If a hip resurfacing fails, does it complicate a
subsequent revision to a THR?
There are now 2 studies – Amstutz series and Mont series –
indicating that the conversion of a hip resurfacing to a THR gives a good
result.
Do you ever go into the surgery with the intention of doing resurfacing, but
once inside, decide that a hip replacement is what is needed?
I make the decision before surgery – I
am pretty selective on resurfacing. We published selection criteria in 2005 and
I stick pretty close to them – so I don’t have to make decisions in
surgery.
How can you determine
“good bone density” prior to surgery?
Bone density
can be assessed on the x-rays and by a DEXA scan.
Do you recommend
that patients be tested for metal sensitivity before receiving MOM
implants?
There are no good tests for metal
sensitivity to deep implants.
Do the protheses
come in smaller sizes? Does the rod change size
proportionately with the size of the device?
Some systems have smaller sizes and
some have proportionate pins. For example, the ASR and C+ have small sizes and
proportionate pins.
What is your
opinion about uncemented femoral implants with porous bone ingrowth
surfaces?
Uncemented femurs were used at UCLA in the 1980’s and they can work.
There is little data on cementless femurs with the current generation
implants.
Do you usually have patients do a CT scan
pre-op?
NO pre-op. CT.
How long is
the hospital stay typically for resurfacing surgery
Our
usual hospital stay is 2 days.
Is
there any way currently to measure bone density in femoral neck after
resurfacing?
Bone density can be measured by a DEXA
scan and there are at least 3 published studies on this.
If a person has a metal sensitivity, what is recourse?
If a patient has a metal sensitivity –
they may need a conversion to a non-metal-metal bearing THR.
Do you suggest rehab
following surgery?
I don’t favor rehab
units for my patients.
Can a person with hip dysplasia have a hip resurfacing?
With dysplasia – it depends on the amount of socket bone and the anterversion of
the femur. A look at x-rays can tell.
Can a person with AVN be a
candidate for resurfacing?
Patients with AVN
can be candidates for resurfacing. Many hips with AVN have been successfully
resurfaced.
Are a
large number of your patients resurfaced due to AVN?
I think that it is only about
10%.
How
quickly must you have surgery if AVN is detected ?
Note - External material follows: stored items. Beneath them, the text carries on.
/-- The results of a completed run (R110). `hi` and `lo` are the relay duties in units of 2^-30. -/
def Chip.tuneReport (s : Chip) (n : Nat) (u : TuneHw) (hi lo : Int) : Chip :=
  let tper := min (rne (u.sumLen * 256 : Nat) u.nmeas).toNat (2 ^ 20 - 1)
  let ampl := min (rne (u.sumPp * 8) u.nmeas).toNat (2 ^ 16 - 1)
  let high : Int := (u.sumHigh : Nat)
  let low : Int := (u.sumLen : Int) - high
  let asym := decide (tper * u.nmeas < (high - low).natAbs * 1024)
  let t := ((s.put (COEF.TUNEPER_TPER n) tper).putB (COEF.TUNEPER_ASYM n) asym).put (COEF.TUNEAMP_AMPL n) ampl
  -- KU = 4 h_eff / (π AMPL) in 2^-24, with h_eff = (hi - lo) / 2 in 2^-30 and AMPL in 2^-4.
  let t := if ampl = 0 then (t.put (COEF.TUNEKU_KU n) t.freeVal).freeNext
    else
      let d := 2 * ampl * piUnits
      t.put (COEF.TUNEKU_KU n) (min (rne ((hi - lo) * 10 ^ 40) d).toNat (2 ^ 24 - 1))
  let t := ((t.put (COEF.TUNESTAT_RESULT n) 3).put (COEF.TUNESTAT_CAUSE n) 0).event (COEF.TUNEEVT_DONEF n) (COEF.TUNEEVT_DONECNT n) (srcCoef n)
  t.tuneUpd n fun _ => { u with phase := .ending }

/-- The relay after a sample: it starts high if e_eff ≥ 0, and switches with hysteresis (R109). -/
def TuneHw.relay (u : TuneHw) (e : Int) : Bool :=
  match u.high with
  | none => decide (0 ≤ e)
  | some b => if (u.hyst : Int) < e then true else if e < -(u.hyst : Int) then false else b

/-- One sample of the relay experiment: no duty is above the hardware ceiling, and every word carries LIN, while NOSINK of a start waits for its sample (R64, R81, R109 to R111; log entries 163 and 164). -/
def Chip.tuneSample (s : Chip) (n : Nat) (code : Int) : Chip :=
  let h := s.loops.get n
  let u := s.tunes.get n
  let r := h.run
  let eeff := satS 16 (code - r.loadLine)
  let lim := r.limits h.duty
  let d0 : Int := (u.d0 * 2 ^ 10 : Nat)
  let hr : Int := (u.hrel * 2 ^ 14 : Nat)
  let hi := min (d0 + hr) lim.ceil
  let lo := min (max (d0 - hr) lim.floor) lim.hwcl
  let high := u.relay eeff
  let d := if high then hi else lo
  let duty := dutyWord d
  let ns := h.noSink && decide (eeff < 0)
  let was := s.bit (LOOP.STATUS_ILIMACT n)
  let rise := u.high == some false && high
  let cycles := s.get (COEF.TUNESTAT_CYCLES n)
  -- A low-to-high switch ends a cycle and begins the next (R110).
  let ended := rise && u.cyc.isSome
  let cyc' := if rise then some (1, 1, eeff, eeff)
    else u.cyc.map fun (l, hh, mn, mx) => (l + 1, hh + high.toNat, min mn eeff, max mx eeff)
  let meas := ended && decide (u.nskip ≤ cycles)
  let done := ended && decide (u.nskip + u.nmeas ≤ cycles + 1)
  let u' := match u.cyc, meas with
    | some (l, hh, mn, mx), true => { u with sumLen := u.sumLen + l, sumHigh := u.sumHigh + hh, sumPp := u.sumPp + (mx - mn) }
    | _, _ => u
  let u' := { u' with high := some high, cyc := cyc' }
  let t := s.engUpd n fun h => { h with code := h.next, next := none, duty := duty, noSink := ns }
  let t := t.ilimTrack n lim.ilim
  let t := ((t.putB (LOOP.STATUS_CLAMPHI n) (d = lim.ceil)).putB (LOOP.STATUS_CLAMPLO n) (d = lim.floor)).put (LOOP.STATUS_WINDUP n) 0
  let t := t.monitors n duty 0 eeff code r.isum h.integ
  let t := (t.add (COEF.TUNESTAT_SAMPLES n) 1).sendDuty n duty 0
  let t := if ended then t.add (COEF.TUNESTAT_CYCLES n) 1 else t
  let t := t.put (LOOP.STATUS_NOSINK n) 0
  let t := if u.phase ≠ .running then t
    else
      let t := t.tuneUpd n fun _ => u'
      if done then t.tuneReport n u' hi lo
      else if lim.ilim && !was then t.tuneAbort n 8
      else if s.get (COEF.TUNELIM_EXLIM n) < eeff.natAbs then t.tuneAbort n 6 else t
  t.runAhead n true

/-- Swaps that wait, and the shadow, are applied with no rebase, because the committed state is clear (R101, R103, R112). -/
def Chip.swapAllPlain (s : Chip) (n : Nat) : Chip :=
  let t := (s.loops.get n).swaps.foldl (fun t q =>
    match q with
    | .request k => t.swapPlain n k
    | .contents k c crc => let u := t.setLive n k (some (c, crc)); u.swapPlain n (u.get (LOOP.STATUS_ACTSET n))) s
  ((t.engUpd n fun h => { h with swaps := [] }).shadowTake n).pendRefresh n

/-- TUNE_EXIT: at a boundary, with no sample in progress, the loop returns to RUN with its integrator at d0, clipped to the clamps of the contents committed during the run (DESIGN CHOICE, log entry 190); its clip reports nothing (R73, R112; log entry 165). -/
def Chip.tuneExit (s : Chip) (n : Nat) : Chip :=
  let u := s.tunes.get n
  if u.phase == .ending && s.loopState n == 4 && !(s.loops.get n).stopReq && (s.loops.get n).code.isNone then
    let t := s.swapAllPlain n
    let t := (t.engUpd n fun h =>
      { h with e1 := 0, e2 := 0, y1 := 0, y2 := 0, y3 := 0, integ := h.active.clip (u.d0 * 2 ^ 18 : Nat), clipped := false }).heldTake n
    ((t.tuneOver n).loopEnter n 2).runAhead n false
  else s
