-- ==== Sys2Proof/Machine/MctpArms.lean ====
section
/-! DEFINITION. MCTP and SPDM messages: one meaning for each command. -/

namespace Sys2Proof.Machine

/-- MCTP_PACKET (R441). -/
def execMctpPacket (binding : Fin 2) (src dest : Byte) (som eom : Bool) (seq : Fin 4) (tag : Fin 16) (payload : List Byte) (s : State) : Host.Outcome State Fault Refusal :=
  s.on fun u => u.mctpPacket binding.val src.toNat dest.toNat som eom seq.val tag.val payload

/-- SET_ENDPOINT_ID (R441). -/
def execSetEndpointId (k : Nat) (s : State) : Host.Outcome State Fault Refusal := s.on fun u => u.setEid k

/-- GET_ENDPOINT_ID (R441). -/
def execGetEndpointId (k : Nat) (s : State) : Host.Outcome State Fault Refusal := s.on fun u => u.getEid k

/-- GET_ENDPOINT_UUID (R441). -/
def execGetEndpointUuid (k : Nat) (s : State) : Host.Outcome State Fault Refusal := s.on fun u => u.getUuid k

/-- GET_MCTP_VERSION_SUPPORT (R441). -/
def execGetMctpVersionSupport (k : Nat) (s : State) : Host.Outcome State Fault Refusal := s.on fun u => u.getMctpVersion k

/-- GET_MESSAGE_TYPE_SUPPORT (R441). -/
def execGetMessageTypeSupport (k : Nat) (s : State) : Host.Outcome State Fault Refusal := s.on fun u => u.getMessageTypes k

/-- MCTP_REG_READ (R442). -/
def execMctpRegRead (k : Nat) (fail : Option (Fin 32)) (s : State) : Host.Outcome State Fault Refusal :=
  s.onNvm fun m u => u.mctpRegRead m k (fail.map (·.val))

/-- GET_VERSION (R443). -/
def execGetVersion (k : Nat) (s : State) : Host.Outcome State Fault Refusal := s.on fun u => u.spdmVersion k

/-- GET_CAPABILITIES (R443). -/
def execGetCapabilities (k : Nat) (s : State) : Host.Outcome State Fault Refusal := s.on fun u => u.spdmCapabilities k

/-- NEGOTIATE_ALGORITHMS (R443). -/
def execNegotiateAlgorithms (k : Nat) (s : State) : Host.Outcome State Fault Refusal := s.on fun u => u.spdmAlgorithms k

/-- GET_DIGESTS (R443). -/
def execGetDigests (k : Nat) (s : State) : Host.Outcome State Fault Refusal := s.on fun u => u.spdmDigests k

/-- GET_CERTIFICATE (R461). -/
def execGetCertificate (k : Nat) (s : State) : Host.Outcome State Fault Refusal := s.on fun u => u.spdmCertificate k

/-- CHALLENGE (R443). -/
def execChallenge (k : Nat) (s : State) : Host.Outcome State Fault Refusal := s.onNvm fun m u => u.spdmChallenge m k

/-- GET_MEASUREMENTS (R470). -/
def execGetMeasurements (k : Nat) (s : State) : Host.Outcome State Fault Refusal := s.onNvm fun m u => u.spdmMeasurements m k

/-- CHUNK_GET (R443). -/
def execChunkGet (k : Nat) (s : State) : Host.Outcome State Fault Refusal := s.on fun u => u.spdmChunk k

/-- SPDM_SIGNATURE_DONE (R444). -/
def execSpdmSignatureDone (s : State) : Host.Outcome State Fault Refusal := s.on fun u => u.signatureDone

end Sys2Proof.Machine
end

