-- ==== Sys2Proof/Machine/Core.lean ====
section
/-! DEFINITION. The machine as the host's interface takes it. -/

def Sys2Proof.core : Host.Core :=
  { State := Sys2Proof.Machine.State
    Fault := Sys2Proof.Machine.Fault
    Refusal := Sys2Proof.Machine.Refusal
    step := Sys2Proof.Machine.step
    reset := Sys2Proof.Machine.State.reset }
end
You should only have surgery if the pain
and disability out-weigh the risks of the proposed surgery.
Do you see a
lot of cam FAI in young men?
Yes. Cam impingement is common. I have
it in my own left hip – but have lived with it – played college basketball,
tennis – and I am still managing without any surgery.
Can a person destroy their hip resurfacing by being too active
early in their post op recovery?
There is the possibility to over-stress the resurfacing before adequate
healing.
What is adequate healing
time?
Adequate healing time is dependent on
patient and surgical factors – it is not a definite line.
You prefer the posterior
approach while some others prefer anterior (Dr. Mont). Which surgical approach
is the best?
Dr. Mont uses the antero-lateral approach. There are
trade-offs – but the overall quality of the surgery is more important than the
path into the hip joint.
Is surgery the only way to determine metal sensitivty?
Metal sensitivity can be determined by an examination of tissue from around the
hip – so a biopsy can give that information.